Die Ursachen für eine finanzielle Schieflage können vielfältig sein. Russland und Weißrussland beispielsweise leiden vor allem unter den internationalen Sanktionen, die nach dem russischen Einmarsch in der Ukraine verhängt wurden. Die gewaltigen Auswirkungen des Krieges bekommt natürlich auch die Ukraine zu spüren, die ihre Schulden zwar zurückzahlen will, aber zunehmend unter Druck steht.
Andernorts hat eine unorthodoxe Wirtschaftspolitik die Schieflage mitverursacht, etwa in El Salvador, wo die Regierung finanzielle Repression im eigenen Land betreibt und gleichzeitig alternative, auf Kryptowährungen basierende externe Finanzierungsquellen erschließen will, um ihre Schulden zu bedienen. Auch die Staatsanleihen des mittelamerikanischen Landes gehören daher zur Kategorie „Distressed“.
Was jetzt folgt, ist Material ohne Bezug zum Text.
theorem adjustField_eq {w : Word} {m : AdjustMode} (hpre : w.toNat / 512 % 2 = bitNumber m.pre)
    (hdec : w.toNat / 256 % 2 = bitNumber m.dec) (hinc : w.toNat / 128 % 2 = bitNumber m.inc) : adjustField w = m := by
  rw [adjustField, bitNumber_injective ((bitNumber_getLsbD w 9).trans hpre),
    bitNumber_injective ((bitNumber_getLsbD w 8).trans hdec), bitNumber_injective ((bitNumber_getLsbD w 7).trans hinc)]

theorem immField_eq {w : Word} {b : Byte} (h : w.toNat / 8 % 256 = b.toNat) : immField w = b :=
  BitVec.eq_of_toNat_eq ((toNat_immField w).trans h)

theorem dispField_eq {w : Word} {v : BitVec 7} (h : w.toNat / 128 % 128 = v.toNat) : dispField w = v :=
  BitVec.eq_of_toNat_eq ((toNat_dispField w).trans h)

theorem off13Field_encodeBl (off : BitVec 13) : off13Field (encode (.bl off)) = off :=
  BitVec.extractLsb'_append_eq_right

section
variable {m : String} {p : Word}

theorem brRow_fields_encodeBr {mk : BitVec 10 → Instr} (cond : BitVec 3) (off : BitVec 10) :
    (brRow m p mk).fields (encodeBr cond off) = mk off :=
  congrArg mk BitVec.extractLsb'_append_eq_right

theorem alRow_fields_encodeAl {mk : Width → AlSrc → RegIdx → Instr} (op : BitVec 4) (w : Width) (s : AlSrc)
    (d : RegIdx) : (alRow m p mk).fields (encodeAl op w s d) = mk w s d := by
  have hn := toNat_encodeAl op w s d
  have hw := wbNumber_cases w
  have hs := alSrcNumber_digits s
  simp only [alRow]
  congr
  · exact widthField_eq (by omega)
  · exact alSrcField_eq (by omega)
  · exact dstField_eq (by omega)

theorem soRow_fields_encodeSo {mk : Width → RegIdx → Instr} (op : BitVec 3) (w : Width) (d : RegIdx) :
    (soRow m p mk).fields (encodeSo (widthBit w) op d) = mk w d := by
  have hn := toNat_encodeSo (widthBit w) op d
  have hw := toNat_widthBit w
  simp only [soRow]
  congr
  · exact widthField_eq (by omega)
  · exact dstField_eq (by omega)

theorem soWordRow_fields_encodeSo {mk : RegIdx → Instr} (op : BitVec 3) (d : RegIdx) :
    (soWordRow m p mk).fields (encodeSo 0#1 op d) = mk d :=
  congrArg mk (dstField_eq (by have hn := toNat_encodeSo 0#1 op d; omega))

theorem ldstRow_fields_encodeLdSt {mk : AdjustMode → Width → RegIdx → RegIdx → Instr} (l : BitVec 1) (a : AdjustMode)
    (w : Width) (s d : RegIdx) : (ldstRow m p mk).fields (encodeLdSt l a w s d) = mk a w s d := by
  have hn := toNat_encodeLdSt l a w s d
  have hw := wbNumber_cases w
  have hpre := bitNumber_le a.pre
  have hdec := bitNumber_le a.dec
  have hinc := bitNumber_le a.inc
  simp only [ldstRow]
  congr
  · exact adjustField_eq (by omega) (by omega) (by omega)
  · exact widthField_eq (by omega)
  · exact srcField_eq (by omega)
  · exact dstField_eq (by omega)

theorem rinRow_fields_encodeRin {mk : Byte → RegIdx → Instr} (op : BitVec 2) (b : Byte) (d : RegIdx) :
    (rinRow m p mk).fields (encodeRin op b d) = mk b d := by
  have hn := toNat_encodeRin op b d
  simp only [rinRow]
  congr
  · exact immField_eq (by omega)
  · exact dstField_eq (by omega)

theorem indexedRow_fields_encodeIndexed {mk : BitVec 7 → Width → RegIdx → RegIdx → Instr} (l : BitVec 1)
    (v : BitVec 7) (w : Width) (s d : RegIdx) : (indexedRow m p mk).fields (encodeIndexed l v w s d) = mk v w s d := by
  have hn := toNat_encodeIndexed l v w s d
  have hw := wbNumber_cases w
  simp only [indexedRow]
  congr
  · exact dispField_eq (by omega)
  · exact widthField_eq (by omega)
  · exact srcField_eq (by omega)
  · exact dstField_eq (by omega)

end

theorem mov_fields_encode (w : Width) (s d : RegIdx) :
    Instr.mov (widthField (encode (.mov w s d))) (srcField (encode (.mov w s d))) (dstField (encode (.mov w s d))) =
      .mov w s d := by
  have hn := toNat_encodeMov w s d
  have hw := wbNumber_cases w
  congr
  · exact widthField_eq (by omega)
  · exact srcField_eq (by omega)
  · exact dstField_eq (by omega)

theorem swap_fields_encode (s d : RegIdx) :
    Instr.swap (srcField (encode (.swap s d))) (dstField (encode (.swap s d))) = .swap s d := by
  have hn := toNat_encodeSwap s d
  congr
  · exact srcField_eq (by omega)
  · exact dstField_eq (by omega)

/-! ## The round trip -/

theorem opcodeTable_mnemonics_nodup : (opcodeTable.map (·.mnemonic)).Nodup := by decide

/-- An instruction's word decodes to it when the fields that some row reads from the word give the instruction: that row
has the instruction's mnemonic, and so is the one the word lies in. -/
theorem decodeWord_encode_of_row {i : Instr} (k : Nat) {r : OpcodeRow} (hr : opcodeTable[k]? = some r)
    (hrow : Laws.EncodesInItsRow.Statement i) (hfields : r.fields (encode i) = i) : decodeWord (encode i) = .ok i := by
  have hmem : r ∈ opcodeTable := List.mem_of_getElem? hr
  have hname : r.mnemonic = i.mnemonic := by
    rw [← (opcodeTable_format r hmem).mnemonic_fields (encode i), hfields]
  obtain ⟨q, hq, hqname, hcovers⟩ := hrow
  have hqr : q = r := List.inj_on_of_nodup_map opcodeTable_mnemonics_nodup hq hmem (hqname.trans hname.symm)
  rw [decodeWord_of_covers hq hcovers, hqr, hfields]

open Laws in
theorem decodeWord_encode (i : Instr) : decodeWord (encode i) = .ok i := by
  cases i with
  | bl off => exact decodeWord_encode_of_row 0 rfl (EncodesInItsRow.bl off) (congrArg _ (off13Field_encodeBl off))
  | beq off => exact decodeWord_encode_of_row 1 rfl (EncodesInItsRow.beq off) (brRow_fields_encodeBr _ off)
  | bne off => exact decodeWord_encode_of_row 2 rfl (EncodesInItsRow.bne off) (brRow_fields_encodeBr _ off)
  | bc off => exact decodeWord_encode_of_row 3 rfl (EncodesInItsRow.bc off) (brRow_fields_encodeBr _ off)
  | bnc off => exact decodeWord_encode_of_row 4 rfl (EncodesInItsRow.bnc off) (brRow_fields_encodeBr _ off)
  | bn off => exact decodeWord_encode_of_row 5 rfl (EncodesInItsRow.bn off) (brRow_fields_encodeBr _ off)
  | bge off => exact decodeWord_encode_of_row 6 rfl (EncodesInItsRow.bge off) (brRow_fields_encodeBr _ off)
  | blt off => exact decodeWord_encode_of_row 7 rfl (EncodesInItsRow.blt off) (brRow_fields_encodeBr _ off)
  | bra off => exact decodeWord_encode_of_row 8 rfl (EncodesInItsRow.bra off) (brRow_fields_encodeBr _ off)
  | add w s d => exact decodeWord_encode_of_row 9 rfl (EncodesInItsRow.add w s d) (alRow_fields_encodeAl _ w s d)
  | addc w s d => exact decodeWord_encode_of_row 10 rfl (EncodesInItsRow.addc w s d) (alRow_fields_encodeAl _ w s d)
  | sub w s d => exact decodeWord_encode_of_row 11 rfl (EncodesInItsRow.sub w s d) (alRow_fields_encodeAl _ w s d)
  | subc w s d => exact decodeWord_encode_of_row 12 rfl (EncodesInItsRow.subc w s d) (alRow_fields_encodeAl _ w s d)
  | dadd w s d => exact decodeWord_encode_of_row 13 rfl (EncodesInItsRow.dadd w s d) (alRow_fields_encodeAl _ w s d)
  | cmp w s d => exact decodeWord_encode_of_row 14 rfl (EncodesInItsRow.cmp w s d) (alRow_fields_encodeAl _ w s d)
  | xor w s d => exact decodeWord_encode_of_row 15 rfl (EncodesInItsRow.xor w s d) (alRow_fields_encodeAl _ w s d)
  | and w s d => exact decodeWord_encode_of_row 16 rfl (EncodesInItsRow.and w s d) (alRow_fields_encodeAl _ w s d)
  | or w s d => exact decodeWord_encode_of_row 17 rfl (EncodesInItsRow.or w s d) (alRow_fields_encodeAl _ w s d)
  | bit w s d => exact decodeWord_encode_of_row 18 rfl (EncodesInItsRow.bit w s d) (alRow_fields_encodeAl _ w s d)
  | bic w s d => exact decodeWord_encode_of_row 19 rfl (EncodesInItsRow.bic w s d) (alRow_fields_encodeAl _ w s d)
  | bis w s d => exact decodeWord_encode_of_row 20 rfl (EncodesInItsRow.bis w s d) (alRow_fields_encodeAl _ w s d)
  | mov w s d => exact decodeWord_encode_of_row 21 rfl (EncodesInItsRow.mov w s d) (mov_fields_encode w s d)
  | swap s d => exact decodeWord_encode_of_row 22 rfl (EncodesInItsRow.swap s d) (swap_fields_encode s d)
  | sra w d => exact decodeWord_encode_of_row 23 rfl (EncodesInItsRow.sra w d) (soRow_fields_encodeSo _ w d)
  | rrc w d => exact decodeWord_encode_of_row 24 rfl (EncodesInItsRow.rrc w d) (soRow_fields_encodeSo _ w d)
  | comp w d => exact decodeWord_encode_of_row 25 rfl (EncodesInItsRow.comp w d) (soRow_fields_encodeSo _ w d)
  | swpb d => exact decodeWord_encode_of_row 26 rfl (EncodesInItsRow.swpb d) (soWordRow_fields_encodeSo _ d)
  | sxt d => exact decodeWord_encode_of_row 27 rfl (EncodesInItsRow.sxt d) (soWordRow_fields_encodeSo _ d)
  | setpri low =>
    exact decodeWord_encode_of_row 28 rfl (EncodesInItsRow.setpri low) (congrArg _ BitVec.extractLsb'_append_eq_right)
  | svc low =>
    exact decodeWord_encode_of_row 29 rfl (EncodesInItsRow.svc low) (congrArg _ BitVec.extractLsb'_append_eq_right)
  | setcc low =>
    exact decodeWord_encode_of_row 30 rfl (EncodesInItsRow.setcc low) (congrArg _ BitVec.extractLsb'_append_eq_right)
  | clrcc low =>
    exact decodeWord_encode_of_row 31 rfl (EncodesInItsRow.clrcc low) (congrArg _ BitVec.extractLsb'_append_eq_right)
  | cex low =>
    exact decodeWord_encode_of_row 32 rfl (EncodesInItsRow.cex low) (congrArg _ BitVec.extractLsb'_append_eq_right)
  | ld m w s d =>
    exact decodeWord_encode_of_row 33 rfl (EncodesInItsRow.ld m w s d) (ldstRow_fields_encodeLdSt _ m w s d)
  | st m w s d =>
    exact decodeWord_encode_of_row 34 rfl (EncodesInItsRow.st m w s d) (ldstRow_fields_encodeLdSt _ m w s d)
  | movl b d => exact decodeWord_encode_of_row 35 rfl (EncodesInItsRow.movl b d) (rinRow_fields_encodeRin _ b d)
  | movlz b d => exact decodeWord_encode_of_row 36 rfl (EncodesInItsRow.movlz b d) (rinRow_fields_encodeRin _ b d)
  | movls b d => exact decodeWord_encode_of_row 37 rfl (EncodesInItsRow.movls b d) (rinRow_fields_encodeRin _ b d)
  | movh b d => exact decodeWord_encode_of_row 38 rfl (EncodesInItsRow.movh b d) (rinRow_fields_encodeRin _ b d)
  | ldr v w s d =>
    exact decodeWord_encode_of_row 39 rfl (EncodesInItsRow.ldr v w s d) (indexedRow_fields_encodeIndexed _ v w s d)
  | str v w s d =>
    exact decodeWord_encode_of_row 40 rfl (EncodesInItsRow.str v w s d) (indexedRow_fields_encodeIndexed _ v w s d)

/-- Settles O1: the word decodes to the instruction, and the word's two bytes make the word. -/
theorem decodeOfEncodeIsTheInstruction : Obligations.DecodeOfEncodeIsTheInstruction := by
  unfold Obligations.DecodeOfEncodeIsTheInstruction
  intro i
  have hword := decodeWord_encode i
  exact ⟨hword, by rw [decode_bytes, hword]; rfl⟩

theorem decodeWord_of_encode_eq {i : Instr} {w : Word} (h : encode i = w) : decodeWord w = .ok i :=
  h ▸ decodeWord_encode i

/-- Settles O6: each word is the encoder's word of the instruction. -/
theorem sampleWordsDecode : Obligations.SampleWordsDecode := by
  unfold Obligations.SampleWordsDecode
  refine ⟨?_, ?_, ?_, ?_, ?_, ?_, ?_, ?_, ?_, ?_, ?_⟩ <;> exact decodeWord_of_encode_eq (by decide)

/-! ## The unmatched words -/

theorem ite_ok_eq_error_iff {ε α : Type} {p : Prop} [Decidable p] {a : α} {x : Except ε α} {e : ε} :
    (if p then .ok a else x) = Except.error e ↔ ¬p ∧ x = .error e := by
  by_cases hp : p <;> simp [hp]

/-- The words that fail every range test of the scan are those of the six ranges. -/
theorem unmatched_iff_decodeWord_error (w : Word) : Unmatched w ↔ decodeWord w = .error (.noMatch w) := by
  have hlt := w.isLt
  rw [decodeWord_eq_byRange]
  simp only [decodeByRange, ite_ok_eq_error_iff, and_true, Unmatched]
  constructor <;> omega

theorem ne_zero_of_unmatched {w : Word} (h : Unmatched w) : w ≠ 0 := by
  rintro rfl
  revert h
  unfold Unmatched
  decide

theorem advance_unclassified_reportsUnknown (s : State) (w : Word) :
    ReportsUnknown s (s.advance.unclassified w) w := by
  refine ⟨s.advance_pc, rfl, fun r hr => ?_, rfl, fun _ => rfl, rfl, rfl⟩
  exact (s.advance_reg r).trans (if_neg (by simpa using hr))

/-- Settles O4: the scan fails exactly on the six ranges, 0x0000 is in none, and the unclassified case of the executor
does nothing but report. -/
theorem unmatchedWordsReportUnknownInstruction : Obligations.UnmatchedWordsReportUnknownInstruction := by
  unfold Obligations.UnmatchedWordsReportUnknownInstruction
  refine ⟨unmatched_iff_decodeWord_error, fun s w hrun hfetch hw => ?_⟩
  refine ⟨s.advance.unclassified w, ?_, advance_unclassified_reportsUnknown s w⟩
  rw [step_of_fetch_ok hrun hfetch]
  exact s.advance.runWord_of_unmatched (ne_zero_of_unmatched hw) ((unmatched_iff_decodeWord_error w).1 hw)

/-! ## Operand slots as arithmetic on the raw word -/

theorem dstField_eq_ofNat (w : Word) : dstField w = Fin.ofNat 8 w.toNat := dstField_eq rfl

theorem srcField_eq_ofNat (w : Word) : srcField w = Fin.ofNat 8 (w.toNat / 8) := srcField_eq rfl

theorem immField_eq_ofNat (w : Word) : immField w = BitVec.ofNat 8 (w.toNat / 8) := immField_eq rfl

theorem dispField_eq_ofNat (w : Word) : dispField w = BitVec.ofNat 7 (w.toNat / 128) := dispField_eq rfl

theorem off13Field_eq_ofNat (w : Word) : off13Field w = BitVec.ofNat 13 w.toNat :=
  BitVec.eq_of_toNat_eq (toNat_off13Field w)

theorem off10Field_eq_ofNat (w : Word) : off10Field w = BitVec.ofNat 10 w.toNat :=
  BitVec.eq_of_toNat_eq (toNat_off10Field w)

theorem branchTarget_eq_targetOf {n : Nat} (pc : Word) (off : BitVec n) :
    branchTarget pc off = targetOf pc off.toInt := by
  rw [targetOf, BitVec.ofInt_add, BitVec.ofInt_mul, branchTarget, sext]
  simp [BitVec.signExtend]

/-- The operand slots of a branch: its target, the advanced pc and the encoded offset. -/
def branchSlots {n : Nat} (pc : Word) (off : BitVec n) : List OperandSlot :=
  [.target (branchTarget pc off), .currentPc pc, .encodedOffset (off.setWidth 16)]

theorem branchSlots_ofNat (pc : Word) (n v : Nat) :
    branchSlots pc (BitVec.ofNat n v) =
      [.target (targetOf pc (BitVec.ofNat n v).toInt), .currentPc pc, .encodedOffset (BitVec.ofNat 16 (v % 2 ^ n))] := by
  have hoff : (BitVec.ofNat n v).setWidth 16 = BitVec.ofNat 16 (v % 2 ^ n) := by
    rw [← BitVec.toNat_inj, BitVec.toNat_setWidth, BitVec.toNat_ofNat, BitVec.toNat_ofNat]
  rw [branchSlots, branchTarget_eq_targetOf, hoff]

theorem listedSlots_toc (w pc : Word) (mnemonic : String) :
    listedSlots w pc .toc mnemonic =
      if mnemonic = "BL" then branchSlots pc (off13Field w) else branchSlots pc (off10Field w) := by
  rw [off13Field_eq_ofNat, off10Field_eq_ofNat, branchSlots_ofNat, branchSlots_ofNat]
  rfl

theorem recordFields_bl (pc : Word) (off : BitVec 13) :
    recordFields pc (.bl off) = (branchSlots pc off, none, none, none, none, none) := rfl

theorem recordFields_beq (pc : Word) (off : BitVec 10) :
    recordFields pc (.beq off) = (branchSlots pc off, none, none, none, none, none) := rfl

/-- The slot of an AL source operand. -/
def alSrcSlot : AlSrc → OperandSlot
  | .reg r => .reg r
  | .const c => .const c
Zahlreiche andere Schwellenländer, darunter Äthiopien, Libanon, Sri Lanka, Venezuela und Sambia, sind bereits zahlungsunfähig und verhandeln in einigen Fällen bereits über Restrukturierungen.
Manchmal zeigen die Anleihekurse schon eine finanzielle Schieflage an, obwohl die Regierungen weiterhin Kuponzahlungen leisten und einen Ausfall womöglich noch vermeiden können. Ghana und Tunesien zum Beispiel könnten ihre finanzielle Lage stabilisieren, auch deshalb, weil sich ihre Regierungen stärker im Inland finanzieren und weniger abhängig von den internationalen Anleihemärkten sind. Pakistan, ein weiteres ausfallgefährdetes Land, könnte sich unter Umständen ebenfalls aus seiner Notlage befreien, denn auch die pakistanische Regierung muss sich nicht im gleichen Umfang wie andere im Ausland finanzieren.
Bei notleidenden Krediten ist grundsätzlich Vorsicht geboten, allerdings finden Anleger:innen in diesem Marktsegment auch Alpha-Potenzial. Entscheidend ist der Kaufpreis, denn in vielen Fällen werden die Anleihen nach einer Restrukturierung zu einem höheren Kurs gehandelt als vorher.